Stored data:
+ + + + +
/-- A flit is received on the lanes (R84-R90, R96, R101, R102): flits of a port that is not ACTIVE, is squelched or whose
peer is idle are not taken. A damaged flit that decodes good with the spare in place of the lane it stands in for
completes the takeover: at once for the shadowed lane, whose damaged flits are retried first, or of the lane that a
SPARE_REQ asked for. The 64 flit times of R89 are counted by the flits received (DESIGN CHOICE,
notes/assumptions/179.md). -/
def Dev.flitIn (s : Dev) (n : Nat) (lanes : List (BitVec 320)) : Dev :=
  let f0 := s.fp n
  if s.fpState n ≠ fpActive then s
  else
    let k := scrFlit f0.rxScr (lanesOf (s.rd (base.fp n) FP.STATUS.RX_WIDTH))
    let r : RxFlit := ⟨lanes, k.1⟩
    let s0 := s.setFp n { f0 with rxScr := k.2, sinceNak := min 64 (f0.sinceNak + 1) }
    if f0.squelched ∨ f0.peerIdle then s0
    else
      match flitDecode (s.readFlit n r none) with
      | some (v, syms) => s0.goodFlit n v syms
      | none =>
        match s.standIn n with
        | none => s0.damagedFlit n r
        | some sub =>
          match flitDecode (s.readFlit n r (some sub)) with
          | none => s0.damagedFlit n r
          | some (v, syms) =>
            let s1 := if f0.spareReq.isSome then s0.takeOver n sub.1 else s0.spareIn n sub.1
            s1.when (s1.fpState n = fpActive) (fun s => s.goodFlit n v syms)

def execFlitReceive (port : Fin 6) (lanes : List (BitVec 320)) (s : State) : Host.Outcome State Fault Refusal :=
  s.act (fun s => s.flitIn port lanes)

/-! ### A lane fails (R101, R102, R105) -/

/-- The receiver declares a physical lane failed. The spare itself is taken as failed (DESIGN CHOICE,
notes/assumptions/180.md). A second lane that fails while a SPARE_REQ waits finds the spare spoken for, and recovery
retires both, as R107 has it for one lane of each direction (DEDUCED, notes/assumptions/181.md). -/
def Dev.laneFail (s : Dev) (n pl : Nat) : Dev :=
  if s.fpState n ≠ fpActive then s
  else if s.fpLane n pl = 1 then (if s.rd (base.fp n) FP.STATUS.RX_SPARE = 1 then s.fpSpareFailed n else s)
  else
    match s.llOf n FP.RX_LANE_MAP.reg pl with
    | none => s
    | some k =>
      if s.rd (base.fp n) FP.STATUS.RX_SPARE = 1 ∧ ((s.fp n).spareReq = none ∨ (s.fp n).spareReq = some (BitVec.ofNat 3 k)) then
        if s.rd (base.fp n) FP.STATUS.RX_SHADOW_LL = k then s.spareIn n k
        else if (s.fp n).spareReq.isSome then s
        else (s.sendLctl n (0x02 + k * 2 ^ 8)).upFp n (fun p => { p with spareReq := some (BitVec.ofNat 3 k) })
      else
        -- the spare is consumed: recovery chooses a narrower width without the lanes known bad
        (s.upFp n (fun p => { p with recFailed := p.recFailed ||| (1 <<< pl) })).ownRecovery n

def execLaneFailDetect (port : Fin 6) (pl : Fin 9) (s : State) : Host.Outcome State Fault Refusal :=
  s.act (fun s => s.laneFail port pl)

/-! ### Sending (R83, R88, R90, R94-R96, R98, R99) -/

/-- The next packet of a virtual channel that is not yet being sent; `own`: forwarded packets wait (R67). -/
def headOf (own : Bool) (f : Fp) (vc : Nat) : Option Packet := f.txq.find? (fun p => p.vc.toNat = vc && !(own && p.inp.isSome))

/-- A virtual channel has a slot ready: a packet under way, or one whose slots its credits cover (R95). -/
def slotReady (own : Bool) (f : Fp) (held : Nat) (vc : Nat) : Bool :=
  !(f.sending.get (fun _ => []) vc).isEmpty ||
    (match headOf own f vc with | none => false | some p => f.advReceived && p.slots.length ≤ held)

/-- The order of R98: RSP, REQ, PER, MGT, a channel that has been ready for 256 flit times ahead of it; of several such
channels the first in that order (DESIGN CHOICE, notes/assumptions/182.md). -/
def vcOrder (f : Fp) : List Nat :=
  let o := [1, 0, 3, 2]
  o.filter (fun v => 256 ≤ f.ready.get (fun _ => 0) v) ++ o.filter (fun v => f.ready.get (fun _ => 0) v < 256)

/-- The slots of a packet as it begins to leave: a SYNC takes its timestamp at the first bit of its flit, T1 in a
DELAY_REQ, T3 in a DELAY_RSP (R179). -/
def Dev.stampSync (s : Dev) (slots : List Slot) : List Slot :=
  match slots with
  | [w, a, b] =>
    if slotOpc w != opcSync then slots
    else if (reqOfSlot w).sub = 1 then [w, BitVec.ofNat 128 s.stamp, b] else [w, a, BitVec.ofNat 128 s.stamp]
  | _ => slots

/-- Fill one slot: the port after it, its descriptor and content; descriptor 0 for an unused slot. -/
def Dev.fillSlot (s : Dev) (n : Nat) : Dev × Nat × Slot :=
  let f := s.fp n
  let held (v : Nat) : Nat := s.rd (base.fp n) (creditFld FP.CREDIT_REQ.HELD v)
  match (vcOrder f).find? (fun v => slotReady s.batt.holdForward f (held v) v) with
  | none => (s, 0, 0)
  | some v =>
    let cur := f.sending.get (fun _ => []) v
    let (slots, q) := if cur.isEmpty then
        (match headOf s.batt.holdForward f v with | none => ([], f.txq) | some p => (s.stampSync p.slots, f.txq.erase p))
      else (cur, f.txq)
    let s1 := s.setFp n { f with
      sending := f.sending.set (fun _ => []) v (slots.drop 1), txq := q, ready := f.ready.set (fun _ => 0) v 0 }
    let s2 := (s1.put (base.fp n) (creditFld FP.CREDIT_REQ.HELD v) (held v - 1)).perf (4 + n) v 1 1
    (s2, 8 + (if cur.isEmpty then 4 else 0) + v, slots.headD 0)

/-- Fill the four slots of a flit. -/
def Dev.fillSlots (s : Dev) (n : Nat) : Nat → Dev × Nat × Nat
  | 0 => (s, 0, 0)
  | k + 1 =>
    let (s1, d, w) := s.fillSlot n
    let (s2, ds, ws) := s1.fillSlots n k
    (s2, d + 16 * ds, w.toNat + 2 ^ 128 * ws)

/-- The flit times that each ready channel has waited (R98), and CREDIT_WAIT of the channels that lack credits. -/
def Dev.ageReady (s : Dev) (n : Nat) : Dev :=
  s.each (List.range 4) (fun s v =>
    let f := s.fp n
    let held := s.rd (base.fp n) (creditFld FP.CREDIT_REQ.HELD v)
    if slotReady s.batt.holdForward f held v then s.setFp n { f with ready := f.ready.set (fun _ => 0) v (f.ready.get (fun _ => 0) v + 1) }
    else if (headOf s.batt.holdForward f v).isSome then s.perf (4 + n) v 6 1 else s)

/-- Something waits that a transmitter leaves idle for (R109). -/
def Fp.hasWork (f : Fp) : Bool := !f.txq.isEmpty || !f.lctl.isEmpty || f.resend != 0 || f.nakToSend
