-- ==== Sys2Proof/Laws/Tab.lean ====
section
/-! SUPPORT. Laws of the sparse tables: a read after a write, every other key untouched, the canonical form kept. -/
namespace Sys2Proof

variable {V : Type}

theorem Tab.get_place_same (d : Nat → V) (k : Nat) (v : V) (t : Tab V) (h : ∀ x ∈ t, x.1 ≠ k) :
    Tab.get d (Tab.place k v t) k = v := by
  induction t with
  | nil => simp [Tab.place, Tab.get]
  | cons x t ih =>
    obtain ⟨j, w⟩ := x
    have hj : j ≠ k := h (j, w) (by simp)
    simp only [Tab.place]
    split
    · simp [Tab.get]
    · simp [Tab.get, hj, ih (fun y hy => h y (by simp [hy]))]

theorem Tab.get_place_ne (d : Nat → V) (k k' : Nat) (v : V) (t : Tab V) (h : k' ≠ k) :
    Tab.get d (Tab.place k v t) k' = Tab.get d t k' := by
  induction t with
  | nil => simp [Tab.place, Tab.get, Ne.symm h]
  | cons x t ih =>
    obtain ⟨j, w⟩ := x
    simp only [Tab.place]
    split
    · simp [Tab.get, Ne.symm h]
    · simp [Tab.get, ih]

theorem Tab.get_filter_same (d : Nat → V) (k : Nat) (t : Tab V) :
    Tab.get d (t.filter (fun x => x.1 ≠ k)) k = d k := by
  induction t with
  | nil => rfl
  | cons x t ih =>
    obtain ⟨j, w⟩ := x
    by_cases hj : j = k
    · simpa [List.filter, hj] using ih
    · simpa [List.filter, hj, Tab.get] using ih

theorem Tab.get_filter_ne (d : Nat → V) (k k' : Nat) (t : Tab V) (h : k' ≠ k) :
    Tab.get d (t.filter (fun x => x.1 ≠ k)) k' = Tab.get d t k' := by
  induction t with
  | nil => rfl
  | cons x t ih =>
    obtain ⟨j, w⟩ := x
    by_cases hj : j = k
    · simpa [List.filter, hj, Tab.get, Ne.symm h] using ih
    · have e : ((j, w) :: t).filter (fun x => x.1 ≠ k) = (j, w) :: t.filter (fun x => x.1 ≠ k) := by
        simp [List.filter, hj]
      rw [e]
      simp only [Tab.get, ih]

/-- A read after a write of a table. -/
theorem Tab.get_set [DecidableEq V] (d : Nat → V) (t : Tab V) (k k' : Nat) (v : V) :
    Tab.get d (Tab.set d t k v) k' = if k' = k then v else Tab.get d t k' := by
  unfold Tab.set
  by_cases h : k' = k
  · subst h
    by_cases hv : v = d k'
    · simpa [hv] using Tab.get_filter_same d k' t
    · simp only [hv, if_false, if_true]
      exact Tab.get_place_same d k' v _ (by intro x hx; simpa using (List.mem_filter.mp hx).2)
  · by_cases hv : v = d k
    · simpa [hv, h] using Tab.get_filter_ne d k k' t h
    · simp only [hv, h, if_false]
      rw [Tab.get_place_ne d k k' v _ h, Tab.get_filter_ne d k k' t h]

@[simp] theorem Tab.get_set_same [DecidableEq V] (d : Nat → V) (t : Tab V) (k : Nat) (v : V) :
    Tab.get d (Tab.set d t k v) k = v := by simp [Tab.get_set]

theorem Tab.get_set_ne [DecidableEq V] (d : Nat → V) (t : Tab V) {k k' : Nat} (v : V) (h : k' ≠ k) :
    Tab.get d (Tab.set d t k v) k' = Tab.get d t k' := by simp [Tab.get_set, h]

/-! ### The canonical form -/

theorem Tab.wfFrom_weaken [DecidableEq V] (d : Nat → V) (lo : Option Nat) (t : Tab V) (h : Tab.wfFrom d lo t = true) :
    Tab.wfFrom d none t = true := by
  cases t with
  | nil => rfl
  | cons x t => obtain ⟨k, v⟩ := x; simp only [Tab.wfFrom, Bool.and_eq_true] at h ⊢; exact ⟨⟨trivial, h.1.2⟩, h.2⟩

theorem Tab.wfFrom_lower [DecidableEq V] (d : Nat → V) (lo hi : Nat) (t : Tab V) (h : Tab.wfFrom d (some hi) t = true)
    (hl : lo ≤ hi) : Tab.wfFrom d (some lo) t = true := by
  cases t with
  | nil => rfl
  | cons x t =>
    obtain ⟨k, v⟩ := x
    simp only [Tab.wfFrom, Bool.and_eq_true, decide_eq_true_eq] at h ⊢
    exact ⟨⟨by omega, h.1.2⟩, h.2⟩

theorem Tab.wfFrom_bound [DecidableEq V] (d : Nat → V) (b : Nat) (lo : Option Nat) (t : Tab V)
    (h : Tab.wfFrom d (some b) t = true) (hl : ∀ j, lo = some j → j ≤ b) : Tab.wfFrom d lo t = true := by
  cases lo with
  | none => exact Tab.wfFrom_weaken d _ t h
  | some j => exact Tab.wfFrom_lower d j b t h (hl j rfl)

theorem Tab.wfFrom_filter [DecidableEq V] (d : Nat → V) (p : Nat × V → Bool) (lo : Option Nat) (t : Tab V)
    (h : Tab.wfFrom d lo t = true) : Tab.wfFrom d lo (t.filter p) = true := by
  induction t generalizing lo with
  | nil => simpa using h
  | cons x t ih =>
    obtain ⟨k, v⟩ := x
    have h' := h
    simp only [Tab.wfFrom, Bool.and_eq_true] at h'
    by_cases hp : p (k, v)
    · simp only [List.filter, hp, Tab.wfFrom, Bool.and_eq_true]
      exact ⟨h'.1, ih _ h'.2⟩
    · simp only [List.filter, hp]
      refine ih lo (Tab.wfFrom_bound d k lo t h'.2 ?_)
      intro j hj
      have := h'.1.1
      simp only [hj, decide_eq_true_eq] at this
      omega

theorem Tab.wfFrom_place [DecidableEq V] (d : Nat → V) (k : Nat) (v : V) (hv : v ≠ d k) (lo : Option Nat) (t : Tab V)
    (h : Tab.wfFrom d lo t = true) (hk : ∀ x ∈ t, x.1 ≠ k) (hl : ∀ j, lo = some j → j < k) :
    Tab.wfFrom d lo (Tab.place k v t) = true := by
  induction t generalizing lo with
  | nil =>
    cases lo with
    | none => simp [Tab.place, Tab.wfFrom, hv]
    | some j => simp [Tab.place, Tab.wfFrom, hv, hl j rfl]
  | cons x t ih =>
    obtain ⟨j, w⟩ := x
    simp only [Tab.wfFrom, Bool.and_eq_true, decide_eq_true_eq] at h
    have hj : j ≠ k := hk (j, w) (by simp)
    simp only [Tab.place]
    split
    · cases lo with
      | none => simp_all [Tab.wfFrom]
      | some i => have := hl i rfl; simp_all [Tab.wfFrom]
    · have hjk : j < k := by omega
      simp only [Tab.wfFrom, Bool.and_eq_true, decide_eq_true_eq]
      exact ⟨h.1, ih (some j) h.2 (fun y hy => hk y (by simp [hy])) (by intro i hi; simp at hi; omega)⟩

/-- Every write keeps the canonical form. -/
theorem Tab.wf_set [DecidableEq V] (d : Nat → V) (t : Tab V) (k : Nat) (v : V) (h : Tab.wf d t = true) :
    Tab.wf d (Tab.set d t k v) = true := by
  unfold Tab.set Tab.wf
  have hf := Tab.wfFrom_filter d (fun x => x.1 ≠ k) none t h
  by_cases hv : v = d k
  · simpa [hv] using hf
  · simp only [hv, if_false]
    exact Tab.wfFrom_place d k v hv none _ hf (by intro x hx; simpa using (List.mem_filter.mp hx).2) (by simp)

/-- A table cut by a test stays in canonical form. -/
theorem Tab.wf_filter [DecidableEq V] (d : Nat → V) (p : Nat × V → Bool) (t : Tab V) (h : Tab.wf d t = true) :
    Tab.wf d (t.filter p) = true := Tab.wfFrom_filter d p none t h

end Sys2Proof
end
+ + + + +
* Task instructions: Look through the records and gather every line containing "flitDecode".

* Task solution:
      match flitDecode (s.readFlit n r none) with
          match flitDecode (s.readFlit n r (some sub)) with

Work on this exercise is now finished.